Single by Pat Boone

from the album Pat's Great Hits
- A-side: "Anastasia"
- Released: November 1956
- Genre: Pop
- Songwriter(s): Charles Singleton

Pat Boone singles chronology
| "Friendly Persuasion" / "Chains of Love" (1956) | "Don't Forbid Me" / "Anastasia" (1956) | "Why Baby Why" (1957) |

= Don't Forbid Me =

"Don't Forbid Me" is a popular song by Charles Singleton. Among Singleton's huge number of compositions was "Tryin' to Get to You", which had previously been recorded by Elvis Presley at Sun Records. In 1957, "Don't Forbid Me" was a number 1 hit for Pat Boone, and also peaked at number 10 on the Most Played R&B in Juke Boxes chart.

==Presley connection and version==
Pat Boone's recording and 1957 hit record though came with a little luck. The demo was first sent to Elvis Presley, who revealed this during the Million Dollar Quartet jam session in December 1956. As he recalled, "Have you heard Pat Boone's new record, called 'Don't Forbid Me'? It was written for me, it was sent to me, it stayed over at my house for 'bout ages, man I never did even see it. Too much junk around." Presley then took the acoustic guitar he was playing and ran down a couple of terrific versions by himself to demonstrate to the others how he might have done it. It would remain lost with the other Sun Records tapes of that magical session for the next 24 years.

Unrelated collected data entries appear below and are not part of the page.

-- ==== Sys2Proof/Machine/Admission.lean ====
section
/-!
DEFINITION. Machine/Admission.lean: checks 4 to 25 of plan admission (R109). Each check lists the byte offsets of the
fields that fail it; the first in the image is reported (log entry 17).
-/
namespace Sys2Proof.Machine

/-- What the checks look at: the image as transferred with its stated length, and the module's state. -/
structure Adm where
  s : State
  c : Nat
  b : Bytes
  len : Nat
  im : PlanImage
  digest : Bytes

def bad (p : Bool) (o : Nat) : List Nat := if p then [o] else []

/-- Address of the first nonzero byte of a range. -/
def firstNonzero (b : Bytes) (a n : Nat) : List Nat :=
  match (slice b a n).findIdx? fun x => x != 0 with
  | some i => [a + i]
  | none => []

/-- Plans of the other contexts (R36, R106). -/
def Adm.others (x : Adm) : List PlanImage :=
  ((List.range 16).filter fun k => k != x.c).filterMap fun k => x.s.image k

def Adm.templates (x : Adm) : List (Template × Nat) := x.im.templates.zipIdx
def Adm.blocks (x : Adm) : List (Block × Nat) := x.im.blocks.zipIdx

-- Checks 4 to 10

def Adm.check4 (x : Adm) : List Nat :=
  bad (decide (67108864 < x.len ∨ x.len < 256) || leAt x.b 8 4 != x.len) (if x.len < 12 then noField else 8)

def Adm.check5 (x : Adm) : List Nat :=
  bad (slice x.b 0 4 != ascii "TLRP") 0 ++ bad (leAt x.b 4 2 != 1) 4 ++ bad (leAt x.b 6 2 != 9) 6

def Adm.check6 (x : Adm) : List Nat := bad (leAt x.b 252 4 != (crc32 (x.b.take 252)).toNat) 252

def Adm.check7 (x : Adm) : List Nat := bad (leAt x.b 12 1 != x.c) 12

/-- Length that R104 allows a section. -/
def sectionLengthOk (b : Bytes) (k : Nat) : Bool :=
  let n := secLen b k
  match k with
  | 1 => n % 16 == 0 && decide (16 ≤ n ∧ n ≤ 65536)
  | 2 => n == 60 * blockBytes
  | 3 => n % 16 == 0 && decide (n ≤ 65536)
  | 4 => n % 32 == 0 && decide (32 ≤ n ∧ n ≤ 131072)
  | 5 => n == 16 + 128 * templateCount b + 520 * chainCount b
  | 6 => n == 176
  | 7 => n == 8 + 16 * noiseCount b && decide (noiseCount b ≤ 16384)
  | 8 => n == 64
  | _ => n == 32

/-- End of the part of the image before section `k`. -/
def sectionStart (b : Bytes) (k : Nat) : Nat := if k ≤ 1 then 256 else secOff b (k - 1) + secLen b (k - 1)

def Adm.check8 (x : Adm) : List Nat :=
  let b := x.b
  ((List.range 9).flatMap fun i =>
    let k := i + 1
    let e := dirEntry k
    bad (leAt b e 2 != k) e ++ bad (secOff b k % 64 != 0 || decide (secOff b k < sectionStart b k)) (e + 4) ++
    bad (decide (x.len < secOff b k + secLen b k) || !sectionLengthOk b k) (e + 8) ++
    firstNonzero b (sectionStart b k) (secOff b k - sectionStart b k)) ++
  firstNonzero b (sectionStart b 10) (x.len - sectionStart b 10) ++
  (List.range 60).flatMap fun p =>
    bad (leAt b (blockOff b p) 2 != srcCluster (positionCluster p)) (blockOff b p)

def Adm.check9 (x : Adm) : List Nat :=
  (List.range 9).flatMap fun i =>
    let k := i + 1
    bad (leAt x.b (dirEntry k + 12) 4 != (crc32 (slice x.b (secOff x.b k) (secLen x.b k))).toNat) (dirEntry k + 12)

/-- Reserved bytes and bits of one slot-table entry (R93, slot descriptor). -/
def entryReserved (r : Bytes) (o : Nat) : List Nat :=
  let op := leAt r 0 1
  let p0 := leAt r 20 4
  let limit := if op = 0x20 then 2 ^ 8 else if op = 7 ∨ op = 8 then 2 ^ 16 else if 0x10 ≤ op ∧ op ≤ 0x1A then 2 ^ 24
    else 2 ^ 32
  bad (decide (16 ≤ leAt r 1 1)) (o + 1) ++ bad (decide (16 ≤ leAt r 9 1)) (o + 9) ++ bad (leAt r 11 1 != 0) (o + 11) ++
  bad (decide (limit ≤ p0)) (o + 20) ++ bad (decide (8192 ≤ leAt r 24 4)) (o + 24)

def Adm.check10 (x : Adm) : List Nat :=
  let b := x.b
  let zero := fun (o n : Nat) => bad (!zeroAt b o n) o
  let o4 := secOff b 4
  let o5 := secOff b 5
  let o7 := secOff b 7
  let o9 := secOff b 9
  zero 13 3 ++ zero 28 4 ++ ((List.range 9).flatMap fun i => zero (dirEntry (i + 1) + 2) 2) ++ zero 176 76 ++
  ((List.range (secLen b 1 / 16)).flatMap fun i =>
    let o := secOff b 1 + 16 * i
    bad (decide (128 ≤ leAt b o 1)) o ++ bad (decide (4 ≤ leAt b (o + 4) 1)) (o + 4) ++ zero (o + 9) 7) ++
  ((List.range 60).flatMap fun p =>
    zero (blockOff b p + 4) 12 ++
    ((List.range 64).flatMap fun i =>
      let o := cursorOff b p i
      if leAt b (blockOff b p + 2) 2 ≤ i then zero o 16
      else zero (o + 1) 1 ++ bad (leAt b o 1 != 2 && decide (2 ^ 24 ≤ leAt b (o + 4) 4)) (o + 4) ++ zero (o + 12) 4) ++
    (List.range 4096).flatMap fun e => entryReserved (slice b (entryOff b p e) 32) (entryOff b p e)) ++
  ((List.range (secLen b 3 / 16)).flatMap fun i =>
    let o := secOff b 3 + 16 * i
    zero (o + 7) 1 ++ zero (o + 10) 6) ++
  ((List.range (secLen b 4 / 32)).flatMap fun i =>
    let o := o4 + 32 * i
    zero (o + 3) 1 ++ zero (o + 6) 2 ++
    bad (decide (1 ≤ leAt b o 1 ∧ leAt b o 1 ≤ 8) && !zeroAt b (o + 14) 2) (o + 8) ++ zero (o + 24) 8) ++
  zero (o5 + 4) 12 ++
  ((List.range (templateCount b)).flatMap fun i => zero (templateOff b i + 45) 3) ++
  ((List.range (chainCount b)).flatMap fun k => zero (chainOff b k + 2) 6) ++
  zero (secOff b 6 + 101) 27 ++ zero (o7 + 7) 1 ++
  ((List.range (noiseCount b)).flatMap fun i => zero (o7 + 8 + 16 * i + 7) 1 ++ zero (o7 + 8 + 16 * i + 8) 8) ++
  ((List.range 4).flatMap fun i =>
    let o := secOff b 8 + 16 * i
    zero (o + 1) 1 ++ bad (decide (2 ^ 15 ≤ leAt b (o + 2) 2)) (o + 2) ++ zero (o + 4) 12) ++
  zero (o9 + 2) 2 ++ zero (o9 + 16) 16

-- Checks 11 to 13

/-- Fields that the mode or role does not use, by offset and length (R106). -/
def unusedFields (t : Template) : List (Nat × Nat) :=
  (match t.mode with
   | 1 => [(28, 1), (29, 7), (38, 2), (44, 1), (48, 8), (56, 32)]
   | 2 => [(6, 1), (24, 4), (29, 7), (48, 8), (88, 32)]
   | _ => [(6, 1), (24, 4), (28, 1), (38, 2), (44, 1), (56, 32), (88, 32)]) ++
  (if t.role = 1 then [] else [(120, 8)])

/-- Offsets within a template of the fields that check 11 refuses (R31, R39, R40, R45, R106, R129, R168, R184, R191). -/
def Template.refused (t : Template) (raw : Bytes) (chains : List Chain) : List Nat :=
  let w := fmtBits t.format
  let c := t.clientSlots
  let d := t.degree
  let ring := t.isRing
  let l := chains.getD t.chain ⟨[], []⟩
  bad (decide (t.mode < 1 ∨ 3 < t.mode)) 4 ++
  bad (if ring then t.format != 5 else decide (t.format < 1 ∨ 3 < t.format)) 5 ++
  bad (t.isPair && decide (t.prg < 1 ∨ 3 < t.prg)) 6 ++ bad (decide (2 < t.role)) 7 ++
  bad (decide (c < 2 ∨ 2 ^ 24 < c)) 8 ++
  bad (decide (t.tiles < 1 ∨ 2 ^ 24 < t.tiles ∨ 2 ^ 40 < c * t.tiles)) 12 ++
  bad (decide (c < t.slotBase + t.slotCount) || (t.isLeaf && decide (1572864 < t.slotCount))) 20 ++
  bad (t.isPair && (decide (d < 2 ∨ 256 < d ∨ c - 1 < d) || (d % 2 == 1 && c % 2 == 1))) 24 ++
  bad (t.isPair && decide (t.threshold < 2 ∨ d < t.threshold)) 26 ++
  bad (t.isSum && decide (t.headroom < Nat.clog 2 (2 * c + 1) ∨ w ≤ t.headroom)) 28 ++
  bad (ring && decide (t.logN < 12 ∨ 16 < t.logN)) 29 ++
  bad (ring && decide (t.limbs < 1 ∨ 48 < t.limbs)) 30 ++
  bad (ring && decide (16 < t.special)) 31 ++
  bad (ring && decide (t.dnum < 1 ∨ t.limbs < t.dnum ∨ t.special < ceilDiv t.limbs t.dnum)) 32 ++
  bad (ring && decide (t.committee < 1 ∨ 64 < t.committee)) 33 ++
  bad (ring && decide (t.decThreshold < 1 ∨ t.committee < t.decThreshold)) 34 ++
  bad (ring && decide (chains.length ≤ t.chain)) 35 ++
  bad (t.wS == 0) 36 ++
  bad (t.isSum && (t.lwrLambda % 16 != 0 || decide (t.lwrLambda < 256 ∨ 1008 < t.lwrLambda))) 38 ++
  bad (t.wR == 0) 40 ++
  bad (t.isSum && decide (t.lwrR < 8 ∨ (if t.format = 3 then 16 else 64 - w) < t.lwrR)) 44 ++
  bad (ring && (decide (t.plaintextMod < 2 ∨ 2 ^ 60 < t.plaintextMod) ||
    (l.data ++ l.special).any fun q => q != 0 && t.plaintextMod % q == 0)) 48 ++
  ((unusedFields t).filter fun f => !zeroAt raw f.1 f.2).map Prod.fst
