/-- The Cantons lose power: clusters, DRBGs and what lived in HBM go (R396). -/
def State.loseCantons (s : State) : State :=
  { s with clusters := clustersReset, drbgs := List.replicate 512 .reset
           sensors := { s.sensors with dieTemp := (List.replicate 4 (-128 : Int)) ++ s.sensors.dieTemp.drop 4 }
           start := { s.start with cantonReady := [false, false, false, false], cantonReset := [false, false, false, false]
                                   dieState := [0, 0, 0, 0] ++ s.start.dieState.drop 4 } }

-- Resets that clear every domain except AON (R396, R398)

/-- What a context keeps over such a start: the record of a teardown in progress, which its receipt needs (R337, log
entry 29). -/
def Ctx.restarted (x : Ctx) : Ctx := { Ctx.reset with teardown := x.teardown }

/-- The state at t0 of a start of a kind. Domains outside `keep` are off; AON keeps what it holds. -/
def State.restart (s : State) (kind cause wake : Nat) (retry : Bool) (keep : BitVec 24) (t0 : Nat) : State :=
  let pending := s.hal.pendingLevel
  let s := s.powerOff (~~~keep)
  { s with
    recorder := { s.recorder with h0 := .empty, h1 := .empty, powerFail := [], buckets := [], suppressed := [],
                                  lostPending := false }
    hal := { s.hal with pendingLevel := none, emergencyDue := if s.hal.emergencyDue.isSome then s.hal.emergencyDue
                          else if !s.hal.frozen && s.hal.level != 0 then some s.hal.beatCount else none
                        level := if s.hal.frozen then 0 else s.hal.level }
    start := { Startup.reset with
      t0 := some t0, kind := kind, cause := cause, wakeSource := wake, retry := retry, misses := s.start.misses
      stageStart := t0, resetCause := s.start.resetCause, nextDomain := 1, perst := s.start.perst, pllLocked := s.start.pllLocked }
    power := { s.power with entry := none, committed := none, retryAt := none, latchedWakes := [], waking := none
                            idleSince := none, furl := 0, tripped := false, ramping := false, railLevel := 0 }
    sensors := { s.sensors with dieTemp := List.replicate 6 (-128) }
    pack := { s.pack with measureAt := some t0, holdup := none }
    keys := { s.keys with slots := [], saltD := [], epochD := 0, grixo := [], blobs := [], maskEpoch := 0 }
    att := { s.att with mr0 := [], mr1 := [], stageNext := (none, none), m := [], aliasStatement := [], burgeeSvn := 0,
                        cpSvn := 0, burgeeBuild := 0, cpBuild := 0 }
    lead := { Lead.reset with epoch := s.lead.epoch, expiry := s.lead.expiry }
    journal := .reset
    mgmt := .reset
    host := .reset
    ctxs := s.ctxs.map Ctx.restarted
    plans := List.replicate 16 .reset
    clusters := clustersReset
    drbgs := List.replicate 512 .reset
    rounds := []
    grixo := .reset
    stats := .reset }
  |> fun s => match pending with
    | none => s
    -- written when Burgee restarts (R399)
    | some p => s.record 0x05030009 srcBurgee none (leBytes 1 p.target ++ zeros 7 ++ leBytes 8 p.edge)

/-- A MODULE reset (R396). -/
def State.moduleReset (s : State) (cause : Nat) (retry : Bool) : State := s.restart 2 cause 0 retry 1 s.aon

/-- A missed deadline or regulation window (R388, R389): its ALARM, and a MODULE reset twice in succession, then a stop at
the failing stage. A regulation window (`also`) has disabled every domain but those of the stage A functions by then, and
writes its ALARM at the stop too (log entry 36). -/
def State.missed (s : State) (code : Nat) (payload : Bytes) (also : Bool) : State :=
  let m := s.start.misses + 1
  let s := { s with start := { s.start with misses := m } }
  if m < 3 then (s.moduleReset 0x13 true).record code srcBurgee none payload
  else
    let s := if also then
        let s := (s.powerOff 0xFFFFFC).loseCantons
        let s : State := { s with start := { s.start with cpRuns := (false, false) }, mgmt := { s.mgmt with dtls := false } }
        s.record code srcBurgee none payload
      else s
    let s := { s with start := { s.start with stopped := some ((s.start.stage.map (· + 1)).getD 0) } }
    s.record 0x04020003 srcBurgee none []

/-- Stop start-up at a stage under a rule (R388). -/
def State.stopAt (s : State) (stage code : Nat) : State :=
  ({ s with start := { s.start with stopped := some stage } }).record code srcBurgee none []

-- Die links (R354)

def State.updLink (s : State) (i : Nat) (f : DieLink → DieLink) : State :=
  { s with lead := { s.lead with links := updAt s.lead.links i f } }

/-- A link is trained: a new session number for its encryption (R354). -/
def State.trainDieLink (s : State) (i : Nat) : State :=
  let (b, s) := s.draw 4
  s.updLink i fun l => { l with down := false, fails := 0, session := leNat b }

/-- Links trained with a stage, one after another (R394). -/
def State.trainDieLinks (s : State) (l : List Nat) : State := l.foldl (fun s i => s.trainDieLink i) s

-- HOIST and CANTON resets (R396, R398)

/-- Payload of 0x0502_0008 (R540). -/
def resetPayload (kind wake part : Nat) : Bytes := leBytes 1 kind ++ leBytes 1 wake ++ leBytes 2 part ++ zeros 28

==The Beatles and Bert Kaempfert cover versions==
According to eminent author Mark Lewisohn in "The Complete Beatles Chronicles" (p. 362), The Beatles performed Don't Forbid Me on stage from at least 1960 and through 1961, which would have been in Liverpool and Hamburg, with Paul McCartney on lead vocal, but no recording is known to survive. However, their performance of it on stage in Hamburg is probably where big-band conductor, arranger, writer and producer Bert Kaempfert heard the song, as he had previously never covered a single rock song of any sort for his instrumental records. Thus, in 1961 the celebrated Kaempfert recorded a version of the song for his instrumental album, The Wonderland of Bert Kaempfert. Kaempfert also signed The Beatles to record for Polydor, backing their friend — and almost Beatle — Tony Sheridan.